Why are all $n$, s.t. the sum of digits of $n$ and $n^2$ coincide, $\equiv 0,1 \bmod 9$

Question

Let $S(n)$ be the sum of digits of $n$.

Numerically, I've found that for all $n$ where $S(n) = S(n^2)$, $n \equiv 0,1 \bmod 9$.

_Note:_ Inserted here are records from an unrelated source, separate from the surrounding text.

-- ==== Sys2Proof/Machine/Collectives.lean ====
section
/-! DEFINITION. Collectives and remote accumulation (R285 to R311). A collective is held under its cid, or 256 + cid where it belongs to the adopted partner (R334); one that has completed here but whose results or reports for other members have not all left is held 512 or a multiple of it above. -/

namespace Sys2Proof.Machine

def setColl (k : Nat) (x : Coll) (s : State) : State := { s with colls := Map.set (fun _ => {}) s.colls k x }
def modColl (k : Nat) (f : Coll → Coll) (s : State) : State := setColl k (f (coll k s)) s

/-! ### The descriptor (R286) -/

def gCid (d : List Byte) : Nat := bits (recNat d 0 8) 0 8
def gEpoch (d : List Byte) : Bool := bit (recNat d 0 8) 10
def gM (d : List Byte) : Nat := bits (recNat d 0 8) 11 18 + 1
def gRank (d : List Byte) : Nat := bits (recNat d 0 8) 29 18
def gGate (d : List Byte) : Nat := bits (recNat d 0 8) 47 2
def gIrq (d : List Byte) : Bool := bit (recNat d 0 8) 49
def gSig (d : List Byte) : Bool := bit (recNat d 0 8) 50
def gTimeout (d : List Byte) : Nat := bits (recNat d 0 8) 51 13
def gTable (d : List Byte) : Nat := recNat d 8 8
def gN (d : List Byte) : Nat := bits (recNat d 0x10 8) 0 32
def gP (d : List Byte) : Nat := bits (recNat d 0x10 8) 32 32
def gSrc (d : List Byte) : Nat := recNat d 0x18 8
def gFloors (d : List Byte) : Nat := recNat d 0x20 8
def gAcc (d : List Byte) : Nat := recNat d 0x28 8
def gResult (d : List Byte) : Nat := recNat d 0x30 8
def gTensor (d : List Byte) : Nat := bits (recNat d 0x38 8) 32 32
def gSeed (d : List Byte) : Nat := recNat d 0x40 8
def gReport (d : List Byte) : Nat := recNat d 0x48 8
def gCensus (d : List Byte) : Nat := recNat d 0x50 8
def gSummary (d : List Byte) : Nat := recNat d 0x60 8
def gReplay (d : List Byte) : Nat := recNat d 0x68 8

/-- Blocks B. -/
def gB (d : List Byte) : Nat := (gN d + 255) / 256
/-- Elements of block `b`. -/
def gNb (d : List Byte) (b : Nat) : Nat := min 256 (gN d - 256 * b)
/-- 64-byte-rounded size. -/
def up64 (n : Nat) : Nat := (n + 63) / 64 * 64
/-- Effective gate mode: 0 skip, 1 history. -/
def gMode (d : List Byte) : Nat := if gGate d = 2 then (if gM d ≤ 1024 then 0 else 1) else gGate d
/-- Words of owned blocks of a rank, whole blocks counted in full. -/
def gOwned (d : List Byte) (r : Nat) : Nat := min (256 * gP d) (gN d - 256 * gP d * r)
/-- Word address of local index `k`, and tag address (R295). -/
def accWord (d : List Byte) (k : Nat) : Nat := gAcc d + k / 56 * 4096 + k % 56 * 72
def accTag (d : List Byte) (k : Nat) : Nat := gAcc d + (256 * gP d + 55) / 56 * 4096 + k
/-- Report slots: one per block, M for kind 2. -/
def gSlots (d : List Byte) : Nat := if gKind d = 2 then gM d else if gKind d = 3 then 1 else gB d
/-- Bytes of a converted element in eighths. -/
def gBits (d : List Byte) : Nat := if ctlFmt (gConv d) = 8 then 576 else fmtBits (ctlFmt (gConv d))
/-- Bytes of the result area on one member. -/
def gResLen (d : List Byte) : Nat :=
  match gKind d with
  | 2 => gM d * gN d
  | 3 => 64
  | _ => if ctlFmt (gConv d) = 8 then up64 (72 * gN d) + gN d else (gN d * gBits d + 7) / 8

/-- The regions a collective reads or writes (R287). -/
def gRegions (d : List Byte) : List (Nat × Nat) :=
  let c := gConv d
  let k01 := gKind d < 2
  [(gTable d, 4 * gM d), (gResult d, gResLen d), (gSummary d, 8)]
  ++ (if k01 then [(gSrc d, up64 (72 * gN d) + gN d), (gFloors d, 8 * gB d), (gReport d, 8 * gB d + 4 + 4 * gB d)]
      else if gKind d = 2 then [(gSrc d, gN d), (gReport d, 8 * gM d)]
      else [(gSrc d, 32 * gN d), (gReport d, 32 * gM d)])
  ++ (if k01 && gOwned d (gRank d) != 0 then [(gAcc d, accTag d (gOwned d (gRank d)) - gAcc d)] else [])
  ++ (if k01 && ctlCensus c then [(gCensus d, 704)] else []) ++ (if k01 && ctlTscale c then [(gHist d, 64)] else [])

/-- The field rules of R286 and R287 that read no memory. -/
def gLegal (d : List Byte) : Bool :=
  let c := gConv d
  let k01 := gKind d < 2
  let hi := [0x08, 0x18, 0x20, 0x28, 0x30, 0x48, 0x50, 0x58, 0x60, 0x68].all fun o => bits (recNat d o 8) 48 16 == 0
  hi && bits (recNat d 0x38 8) 16 16 == 0 && recNat d 0x70 8 == 0 && recNat d 0x78 8 == 0
  && gGate d != 3 && decide (gRank d < gM d) && gN d != 0 && (gKind d != 3 || decide (gM d ≤ 64)) && (gKind d != 2 || gN d % 256 == 0)
  && gP d != 0 && decide ((gB d + gP d - 1) / gP d ≤ gM d) && ctlLegal c && !fmtBlock (ctlFmt c) && !(ctlTscale c && gGate d != 0 && !ctlSat c)
  && (!k01 || (gAcc d % 4096 == 0 && (!ctlCensus c || gCensus d % 64 == 0) && (!ctlTscale c || gHist d % 64 == 0)))

/-- The coordinate collective `k` sends from (R334). -/
def collCoord (k : Nat) (s : State) : Nat := if k % 512 < 256 then ownCoord s else twinOf (ownCoord s)

/-- A completion status met. Where a collective meets several, the largest stands, so that the order in which packets arrive does not show in its summary word (R14, R15; which one it is is DESIGN CHOICE, log entry 93). -/
def collCode (k c : Nat) (s : State) : State := modColl k (fun x => { x with code := max x.code c }) s

/-- A read of the module's own that returns whether it is uncorrectable, with a port that is down counted so. -/
def collRead (k a n : Nat) (s : State) : List Byte × Bool × State :=
  let a := la k a s
  if !mapped a n s then (List.replicate n 0#8, true, s) else
  let down := anyDown a n s
  let (d, bad, s) := rawRead 6 a n s
  (d, bad || down, s)

/-- A write of the module's own; a place that is not mapped takes nothing, and one whose unit answers memory-error gives the completion that status (R356). -/
def collWrite (k a : Nat) (d : List Byte) (s : State) : State :=
  let a := la k a s
  if !mapped a d.length s then s else if anyDown a d.length s then collCode k 3 s else putBytes 6 a d s

/-- The member table read for rank `r`: the rank's coordinate. -/
def memberRead (k : Nat) (d : List Byte) (r : Nat) (s : State) : Nat × State :=
  let (t, bad, s) := collRead k (gTable d + 4 * r) 4 s
  (ofLe t % 2 ^ 18, if bad then collCode k 3 s else s)

/-- Coordinate of a rank. -/
def memberOf (k : Nat) (d : List Byte) (r : Nat) (s : State) : Nat := (memberRead k d r s).1

/-- The checks of R287 before anything is sent: completion status (0 accepted). -/
def collCheck (k : Nat) (d : List Byte) (s : State) : Nat × State :=
  if !gLegal d then (1, s)
  else if !(gRegions d).all fun r => mapped (la k r.1 s) r.2 s then (1, s)
  else if decide (gKind d < 2) && !(whereOf (la k (gAcc d) s) s == .gddr && (gOwned d (gRank d) == 0 || whereOf (la k (accTag d (gOwned d (gRank d)) - 1) s) s == .gddr)) then (1, s)
  else
    let (t, bad1, s) := collRead k (gTable d) (4 * gM d) s
    let (f, bad2, s) := if gKind d < 2 then collRead k (gFloors d) (8 * gB d) s else ([], false, s)
    let (h, bad3, s) := if gKind d < 2 && ctlTscale (gConv d) then collRead k (gHist d) 64 s else ([], false, s)
    let wrongMember := (List.range (gM d)).any fun r => r != gRank d && bits (recNat t (4 * r) 4) 0 18 == collCoord k s
    let badFloor := decide (gKind d < 2) && (List.range (gB d)).any fun b => !FloorEnt.legal (recNat f (8 * b) 8)
    if (wrongMember && !bad1) || (badFloor && !bad2) || (!bad3 && h != [] && !histLegal h) then (1, s)
    else if bad1 || bad2 || bad3 then (3, s) else (0, s)

/-! ### Binding (R288) -/

/-- Floor-table entry of block `b`, as the module last wrote it for this collective or as memory holds it. -/
def floorEnt (k : Nat) (d : List Byte) (b : Nat) (s : State) : FloorEnt :=
  (Map.get (fun _ => none) (coll k s).ents b).getD (ofLe (cells (la k (gFloors d + 8 * b) s) 8 s))

/-- The entry of block `b` becomes `v`: a partial write (R191), checked by protection as the training work a collective belongs to (R200, R447; its class DESIGN CHOICE, log entry 75). One that is refused, or that meets an uncorrectable or poisoned sector, gives the completion its status; the collective goes on by the entry it has. -/
def setFloorEnt (k : Nat) (d : List Byte) (b v : Nat) (s : State) : State :=
  let s := modColl k (fun x => { x with ents := Map.set (fun _ => none) x.ents b (some v) }) s
  let a := la k (gFloors d + 8 * b) s
  if !mapped a 8 s then s
  else if !protOk 0 a 8 true true s then collCode k 2 (protRefused 0 a true s)
  else if anyDown a 8 s then collCode k 3 s
  else (let s := if (rawRead 6 a 8 s).2.1 then collCode k 3 s else s; putBytes 6 a (leBytes v 8) s)

/-- The place of a collective that binds now in the order of binding. -/
def nextBound (s : State) : Nat := (s.colls.foldl (fun m e => max m e.2.bound) 0) + 1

Why is that? Is there a proof to show that this is always the case?

Answer 1

Good question.

Lets say that $a_k$ is the $k$th digit of $n$ (and let $l+1$ be the number of digits of $n$, so \begin{align} n &= \sum_{k=0}^l a_k \cdot 10^k\\ &= \sum_{k=0}^l a_k + a_k \cdot (10^k -1) \\ &= \sum_{k=0}^l a_k + \sum_0^l a_k \cdot (10^k -1) \\ &= S(n) + \sum_0^l a_k \cdot (10^k -1) \\ \end{align} Note that the seconnd summand can be divided by 9, which means that $n \equiv S(n) \bmod 9$ for every $n \in \mathbb{N}$

Now if $S(n) = S(n^2)$, then \begin{align} 0 &= S(n^2) - S(n)\\ &\equiv n^2 - n\\ &= n \cdot (n-1) \end{align} So when is $n \cdot (n-1)$ divided by $9$? There are 3 solutions:

• $3 \mid n$ and $3 \mid n-1$, but this is never the case
• $9 \mid n$ (this is where $n \equiv 0)$
• $9 \mid n-1$ (this is where $n \equiv 1)$

Answer 2

The proof is like this:

$k\equiv S(k)\pmod{9}$ (well known from school) so $S(n)=S(n^2)\implies n\equiv n^2\pmod{9}\implies n(n-1)\equiv 0\pmod{9}$